The proofs that do not contain any error recovery correspond to the previous definition. As before, a proof is complete when it does not contain any goal.

In the case of a type-checker, a correct program will give a complete proof without recovery, a program containing error will give a complete proof with recovery. In any case, the execution of the type-checker must give a complete proof. If it is not the case, it means either that the type-checker itself is not correct, or that some error recovery rules are missing.

Back to our example, an obvious way to add error recovery to our type checker is to assign an arbitary type to every untyped expression. We would like to be able to say:

type_check(Env,assign(V,E),T):- % t1
   type_check(Env,V,T),
   type_check(Env,E,T).
type_check(Env,int(X),int).     % t2
type_check(Env,true,bool).      % t3
type_check(Env,false,bool).     % t4
type_check(Env,var(X),T):-      % t5
   look_up(Env,X,T).
type_check(Env,plus(A,B),T):-   % t6
   type_check(Env,A,T),
   type_check(Env,B,T).
recovery
  type_check(Env,E,T).          % rt1
     % message: Type error

look_up([pair(X,T)|Q],X,T).     % l1
look_up([pair(X1,T1)|Q],X,T):-  % l2
   look_up(Q,X,T).

The keyword ``recovery'' isolates the regular clauses of a predicate from its error recovery part.

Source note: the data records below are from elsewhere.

/-! ### The receive side at the deadline and the engine tick -/

/-- Receive slots of the table. -/
def State.rxKeys (s : State) : List Nat := s.flowKeys.filter (fun n => decide (n < 256))

/-- The deadline of row E for packet formats: its buffered samples are written (R253). -/
def State.recvDeadline (s : State) : State :=
  let e := s.recvRow
  let one (s : State) (n : Nat) : State :=
    let f := s.flow n
    if (f.state = 2 ∨ f.state = 3) ∧ cfgFmt f.cfg ≠ 0 then
      let s1 := s.modFlow n (fun f => { f with jit := f.jit.filter (fun p => laterThan 32 p.1.toNat e.toNat) })
      match f.jit.find? (fun p => p.1 == e) with
      | some p => s1.writeFlow n p.2
      | none => if f.state = 2 then s1.countMissing n else s1
    else s
  if s.str.dead then s
  else let s1 := s.rxKeys.foldl one s; { s1 with str := { s1.str with dead := true } }

/-- Row E of the receive flows closes, before the pages swap (R237, R239, R242, R253). -/
def State.closeFlows (s : State) : State :=
  let e := s.recvRow
  let s0 := s.recvDeadline
  let one (s : State) (n : Nat) : State :=
    let f := s.flow n
    if f.lastRow = some e ∧ (f.state = 2 ∨ f.state = 3) then s.drainFlow n
    else if f.state = 2 ∧ cfgFmt f.cfg = 0 ∧ f.lastRow.isNone ∧ (copyOf f.hist e).isNone then s.countMissing n
    else s
  let s1 := s0.rxKeys.foldl one s0
  let nl := (s1.rxKeys.filter (fun n => (s1.flow n).lateRow)).length
  let nm := (s1.rxKeys.filter (fun n => (s1.flow n).missRow)).length
  let s2 := if nl = 0 then s1 else s1.raise 102 nl
  let s3 := if nm = 0 then s2 else s2.raise 103 nm
  s3.rxKeys.foldl (fun s n => s.modFlow n (fun f => { f with lateRow := false, missRow := false, wrote := false })) s3

/-- The page of the new row E opens: early copies land, bind-off fades write, histories move on, and a flow whose early copy
carried LAST enters DRAIN (R235, R242). -/
def State.openFlows (s : State) : State :=
  let e := s.recvRow
  let one (s : State) (n : Nat) : State :=
    let f := s.flow n
    let keep := f.hist.filter (fun p => decide ((e - p.1).toNat ≤ 63))
    if f.state = 4 ∧ f.fade < 64 then
      let z := (addrs 0 1 (cfgNch f.cfg)).map (fun i => scale64 (f.words.getD i 0) (63 - f.fade))
      (z.zip (addrs (cfgFirst f.cfg) 1 z.length)).foldl (fun s p => s.sourceWrite 0x01 p.2 p.1)
        (s.modFlow n (fun f => { f with fade := f.fade + 1 }))
    else
    let t := match f.early with
    | some c =>
      if c.row = e ∧ f.state = 2 then
        (s.modFlow n (fun f => { f with early := none, hist := noteCopy keep e c.claim })).writeFlow n c.words
      else s.modFlow n (fun f => { f with hist := keep, early := if c.row = e then none else f.early })
    | none => s.modFlow n (fun f => { f with hist := keep })
    if f.lastRow = some e ∧ (f.state = 2 ∨ f.state = 3) then t.drainFlow n else t
  let s1 := s.rxKeys.foldl one s
  { s1 with str := { s1.str with dead := false } }

/-! ### Transmit (R230 to R232, R242, R247 to R257) -/

/-- Fade of a transmit flow in row `j`: CAST row, BOFF row (R242). -/
def FlowSlot.fadeRow (f : FlowSlot) (j : Word) : Option Nat × Option Nat :=
  let off := match f.offRow with
    | some o => if (j - o).toNat < 2 ^ 31 then some (j - o).toNat else none
    | none => none
  let cast := if off.isNone && cfgBits f.cfg 12 29 29 == 1 && decide ((j - f.start).toNat < 63) then
      some (j - f.start).toNat else none
  (cast, off)

/-- The samples of row `j` after fade scaling. -/
def State.txRow (s : State) (f : FlowSlot) (j : Word) : List Word :=
  let ws := (addrs (cfgFirst f.cfg) 1 (cfgNch f.cfg)).map (fun i => s.outWord 0x11 i)
  match f.fadeRow j with
  | (some m, _) => ws.map (fun w => scale64 w (m + 1))
  | (none, some m) => ws.map (fun w => if m ≤ 63 then scale64 w (63 - m) else 0)
  | (none, none) => ws

/-- Bytes from destination address to Ethertype of a transmitted flow. -/
def State.txHead (s : State) (c : List Word) (dst type : Nat) : List Byte :=
  beBytes dst 6 ++ beBytes (s.macOf (cfgPort c)) 6 ++
    (if cfgTag c then beBytes 0x8100 2 ++ beBytes (cfgBits c 1 23 21 * 8192 + cfgBits c 1 11 0) 2 else []) ++
    beBytes type 2

/-- tu: the media time base is not locked (R227). -/
def State.unlocked (s : State) : Nat := if s.tbState s.media = 3 then 0 else 1

/-- The unit sends its claim word unpaired (R228, R507). -/
def State.noClaim (s : State) : Bool := !s.on Fld.TWN_CFG_EN || s.get Fld.TWN_STAT_STATE == 0

/-- The Malraing frame of transmit flow `n` for row `j` (R226 to R228). -/
def State.malBytes (s : State) (n : Nat) (j : Word) : List Byte :=
  let f := s.flow n
  let c := f.cfg
  let nch := cfgNch c
  let r := f.fadeRow j
  let flags := r.1.isSome.toNat * 128 + r.2.isSome.toNat * 64 + (r.2 == some 63).toNat * 32 + s.noClaim.toNat * 16
  let pos := match r with | (some m, _) => m | (none, some m) => m | _ => 0
  s.txHead c (cfgDmac c) 0x22F0 ++ [0x6F, 0x81] ++ beBytes (j.toNat % 256) 1 ++ beBytes s.unlocked 1 ++
    beBytes (cfgSid c) 8 ++ beBytes (s.rowNs j) 4 ++ beBytes (18 + 4 * nch) 2 ++
    beBytes (s.get Fld.STR_VSF_EUI_HI_EUI * 2 ^ 32 + s.get Fld.STR_VSF_EUI_LO_EUI) 6 ++
    beBytes j.toNat 4 ++ beBytes (s.reg Reg.TWN_CLAIM).toNat 4 ++ beBytes f.incarn 2 ++ beBytes nch 1 ++
    beBytes (s.get Fld.ENG_PROFILE_STAT_FS_ACT * 16 + 1) 1 ++ beBytes flags 1 ++ beBytes (n % 256) 1 ++ beBytes pos 2 ++
    [0, 0] ++ ((s.txRow f j).map (fun w => beBytes w.toNat 4)).flatten
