/-- Does the configuration admit a cast-on (R355, R359, R364, R365, R372)? -/
def State.portConfigOk (s : State) (p : Nat) : Bool :=
  if isTdm p then
    let len := s.tdmLen p
    let master := s.on (Fld.TDM_CFG_MASTER p)
    let claims := s.get (Fld.TDM_CFG_SWIDTH p) == 2 && decide (s.get (Fld.TDM_CFG_CSLOT p) + 1 < s.tdmSlots p)
    let off := s.get (Fld.TDM_PHASE_FSOFF p)
    decide (s.get (Fld.TDM_CFG_OFFSET p) + s.tdmSlots p * s.tdmWidth p ≤ len) && decide (len * s.fs ≤ 98304000) &&
      (!master || (decide (off < len) && !s.inGuard (off * (rowUnits / len)) 0)) &&
      (!s.on (Fld.TDM_CFG_CLAIMRX p) || (p % 2 == 0 && claims && s.lstate (p + 1) == 0 && !s.on (Fld.PORT_START_CFG_GRP_EN (p + 1)))) &&
      (!s.on (Fld.TDM_CFG_CLAIMTX p) || claims) &&
      !(p % 2 == 1 && s.on (Fld.TDM_CFG_CLAIMRX (p - 1)) && s.lstate (p - 1) != 0)
  else if isMadi p then decide (s.get Fld.ENG_PROFILE_STAT_FS_ACT < 4)
  else true

/-- Copy the shadow masks (R382). -/
def State.copyMasks (s : State) (p : Nat) : State :=
  if isTdm p then
    (s.setReg (Reg.TDM_MASK_RX_ACT p) (s.reg (Reg.TDM_MASK_RX_SHD p))).setReg (Reg.TDM_MASK_TX_ACT p)
      (s.reg (Reg.TDM_MASK_TX_SHD p))
  else if isMadi p then
    (addrs 0 1 2).foldl (fun s i => (s.setReg (Reg.MADI_MASK_RX_ACT (p - 32) i) (s.reg (Reg.MADI_MASK_RX_SHD (p - 32) i))).setReg
      (Reg.MADI_MASK_TX_ACT (p - 32) i) (s.reg (Reg.MADI_MASK_TX_SHD (p - 32) i))) s
  else s

/-- Cast-on from OFF, or from FAULT by AUTO (R363, R377, R384). -/
def State.armPort (s : State) (p : Nat) (solo : Bool) : State :=
  if !s.portConfigOk p then s.put (Fld.PORT_STAT_REASON p) 7
  else
    let s1 := ((s.modLport p (fun x => { x.clear with solo := solo, txPos := 0 })).put (Fld.PORT_STAT_REASON p) 0).copyMasks p
    let s2 := s1.setLstate p 1
    if isTdm p && s.on (Fld.TDM_CFG_MASTER p) then
      s2.put (Fld.PORT_STAT_PHASE p) (s.get (Fld.TDM_PHASE_FSOFF p) * 1000000000 / (s.fs * s.tdmLen p))
    else s2

/-- CASTON at its tick. -/
def State.castOnPort (s : State) (p : Nat) : State := if s.lstate p = 0 then s.armPort p false else s.refusePort p

/-- The port binds off by its method from the row that runs (R376, R386). -/
def State.unbindPort (s : State) (p : Nat) : State :=
  let st := s.lstate p
  if st = 1 ∨ st = 2 ∨ st = 7 then s.portOff p
  else if st = 3 ∨ st = 4 then
    (if s.on (Fld.PORT_START_CFG_METHOD p) then
      (s.modLport p (fun x => { x with stopAt := some s.row.rowIdx })).setLstate p 6
    else
      let turn (z : ZState) : ZState := if st = 4 then .wait else match z with
        | .wait => .done
        | _ => .wait
      let zi := ((s.inChans p).zip (addrs 0 1 64)).map (fun c => turn ((s.lport p).zin.getD c.2 .wait))
      let zo := ((s.outChans p).zip (addrs 0 1 64)).map (fun c => turn ((s.lport p).zout.getD c.2 .wait))
      (s.modLport p (fun x => { x with zfrom := s.row.rowIdx, zlate := false, zin := zi, zout := zo })).setLstate p 5)
  else s

/-- BINDOFF at its tick: in CLOSING and POSTCLK it is accepted and the bind-off that runs goes on. -/
def State.bindOffPort (s : State) (p : Nat) : State := if s.lstate p = 0 then s.refusePort p else s.unbindPort p

/-- COMMIT at its tick (R382): a reserved code on an AES3 port (R13). -/
def State.commitPort (s : State) (p : Nat) : State :=
  if isAesIn p ∨ isAesOut p then s.invalid (Reg.PORT_CMD p)
  else if s.lstate p = 0 then s.copyMasks p else s.modLport p (fun x => { x with commitDue := true })

/-- CMD of a port at its tick. -/
def State.applyPortCmd (s : State) (p : Nat) (w : Word) : State :=
  match w.toNat / 2 ^ 30 with
  | 0 => s
  | 1 => s.castOnPort p
  | 2 => s.bindOffPort p
  | _ => s.commitPort p

/-- The port leaves ARMED: clocks with zero data until the data row, or OPENING. -/
def State.beginPort (s : State) (p : Nat) (dataRow : Word) : State :=
  if s.on (Fld.PORT_START_CFG_METHOD p) then (s.modLport p (fun x => { x with startAt := some dataRow })).setLstate p 2
  else (s.modLport p (fun x => { x with startAt := none, zfrom := s.row.rowIdx, zlate := false, zin := [], zout := [] })).setLstate p 3

/-- Is the port in its start group (R379)? -/
def State.grouped (s : State) (p : Nat) : Bool := s.on (Fld.PORT_START_CFG_GRP_EN p) && !(s.lport p).solo

/-- Members of start group `g`. -/
def State.members (s : State) (g : Nat) : List Nat :=
  (addrs 0 1 34).filter (fun p => s.grouped p && s.get (Fld.PORT_START_CFG_GROUP p) == g)

/-- Pre-clock frames of a port: its N, 0 under zero crossing. -/
def State.preclk (s : State) (p : Nat) : Nat :=
  if s.on (Fld.PORT_START_CFG_METHOD p) then s.get (Fld.PORT_START_CFG_PRECLK p) else 0

/-- Nmax of a group. -/
def State.maxPreclk (s : State) (g : Nat) : Nat := (s.members g).foldl (fun n p => max n (s.preclk p)) 0

def State.group (s : State) (g : Nat) : LocGroup := s.loc.group.get (fun _ => locGroupReset) g

def State.setGroup (s : State) (g : Nat) (x : LocGroup) : State :=
  { s with loc := { s.loc with group := s.loc.group.set (fun _ => locGroupReset) g x } }

/-- A group's start row is fixed: its ARMED members take it, the others are left out (R379). -/
def State.scheduleStart (s : State) (g : Nat) (k : Word) : State :=
  (s.members g).foldl (fun s p =>
    if s.lstate p = 1 then s.modLport p (fun x => { x with startAt := some k }) else s.put (Fld.PORT_STAT_REASON p) 6)
    (s.setGroup g ⟨some (1, k), false⟩)

/-- GRP_CMD at its tick (R379 to R381): operation, PIN, row of the tick. -/
def State.groupCommand (s : State) (g op : Nat) (pin : Bool) (c : Word) : State :=
  let x := s.group g
  let k := s.reg (Reg.GRP_ROW g)
  let lead := (k - c).toNat
  let low := if op = 1 then s.maxPreclk g + 1 else 1
  if op = 0 then s
  else if pin ∧ op ≠ 1 then s.invalid (Reg.GRP_CMD g)
  else if x.pend.isSome ∨ x.pin then s.put (Fld.GRP_STAT_RESULT g) 5
  else if pin ∧ s.paired then s.put (Fld.GRP_STAT_RESULT g) 4
  else if pin then (s.setGroup g ⟨none, true⟩).put (Fld.GRP_STAT_RESULT g) 1
  else if lead < low ∨ 2 ^ 24 < lead then s.put (Fld.GRP_STAT_RESULT g) 3
  else
    let s1 := s.put (Fld.GRP_STAT_RESULT g) 1
    if op = 1 then s1.scheduleStart g k else s1.setGroup g ⟨some (op, k), false⟩

/-- A group's row has come: STOP and COMMIT act, and the result reads done. -/
def State.groupRow (s : State) (g : Nat) : State :=
  match (s.group g).pend with
  | some (op, k) =>
    if k = s.row.rowIdx then
      let s1 := (s.setGroup g locGroupReset).put (Fld.GRP_STAT_RESULT g) 2
      if op = 2 then (s.members g).foldl (fun s p =>
        if s.lstate p = 3 ∨ s.lstate p = 4 then s.unbindPort p else s.put (Fld.PORT_STAT_REASON p) 6) s1
      else if op = 3 then (s.members g).foldl (fun s p => if isTdm p ∨ isMadi p then s.commitPort p else s) s1
      else s1
    else s
  | none => s

/-- A port's part in a row tick: re-step bind-off that ends (R383), and rows locked in FAULT (R363). -/
def State.portRow (s : State) (p : Nat) : State :=
  let x := s.lport p
  match x.rebind with
  | some k => if 64 ≤ (s.row.rowIdx - k).toNat ∧ (s.row.rowIdx - k).toNat < 2 ^ 31 then s.portOff p else s
  | none =>
    if s.lstate p = 7 then s.modLport p (fun x => { x with lockRows := if s.portLocked p then x.lockRows + 1 else 0 }) else s

/-- The local ports' part in a row tick. -/
def State.portsRow (s : State) : State :=
  (addrs 0 1 34).foldl (fun s p => s.portRow p) ((addrs 0 1 4).foldl (fun s g => s.groupRow g) s)

/-- Ports take the words of the output row that starts (R360), and the claim word of R365. -/
def State.latchPort (s : State) (p : Nat) : State :=
  if s.lstate p = 0 ∨ (s.outChans p).isEmpty then s
  else
    let e := outEnd p
    let ws := (addrs e.2 1 (s.outChans p).length).map (fun i => s.outWord e.1 i)
    s.modLport p (fun x => { x with txPrev := x.txNow, txNow := ws, claimNow := s.reg Reg.TWN_CLAIM })
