-- ==== Sys2Proof/Machine/Dispatch.lean ====
section
/-! DEFINITION. The dispatch: one arm per command. -/

namespace Sys2Proof.Machine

3.2 Accuracy of a proof with recovery

Without more rules to precise when a recovery rule may be applied, proofs with recovery (as well as incomplete proofs) can be build even for correct programs. For example, with the environment {x:bool,x:int}, x=5 may yields to the following proof with error recovery :

(rt1:type_check
       ([pair(x,bool),pair(x,int)], 
        assign(var(x),int(5)),T))
where T is a free variable.

The intuitive missing strategic rule is that a recovery rule can be used only when nothing else is possible. The meaning of ``nothing else is possible'' must be however investigated with care. One want error recovery to be as accurate as possible. For example, in the environment {x:int} when type-checking the program x=y+5 we would like an error message to be attached to y (which is not in the environment) and not only on y+5 (it would be correct, but not accurate enought to our taste). In other words, we want the error recovery rules to be applied as deeper in the proof tree as possible. We can define a notion of accuracy, saying that

(t1(t5(l1:look_up
            ([pair(x,int)],x,int)))
   (t6(rt1:type_check
             ([pair(x,int)],y,int))
      (t2:type_check
            ([pair(x,int)],
             int(5),int))))
is more accurate than
(t1(t5(l1:look_up
            ([pair(x,int)],x,int)))
   (rt1:type_check
          ([pair(x,int)],
           plus(var(y),int(5)),
           int))).

Accuracy gives a partial order on proofs with recovery. Given a set of proofs our tactic of execution must reject any proof that is less accurate than another one.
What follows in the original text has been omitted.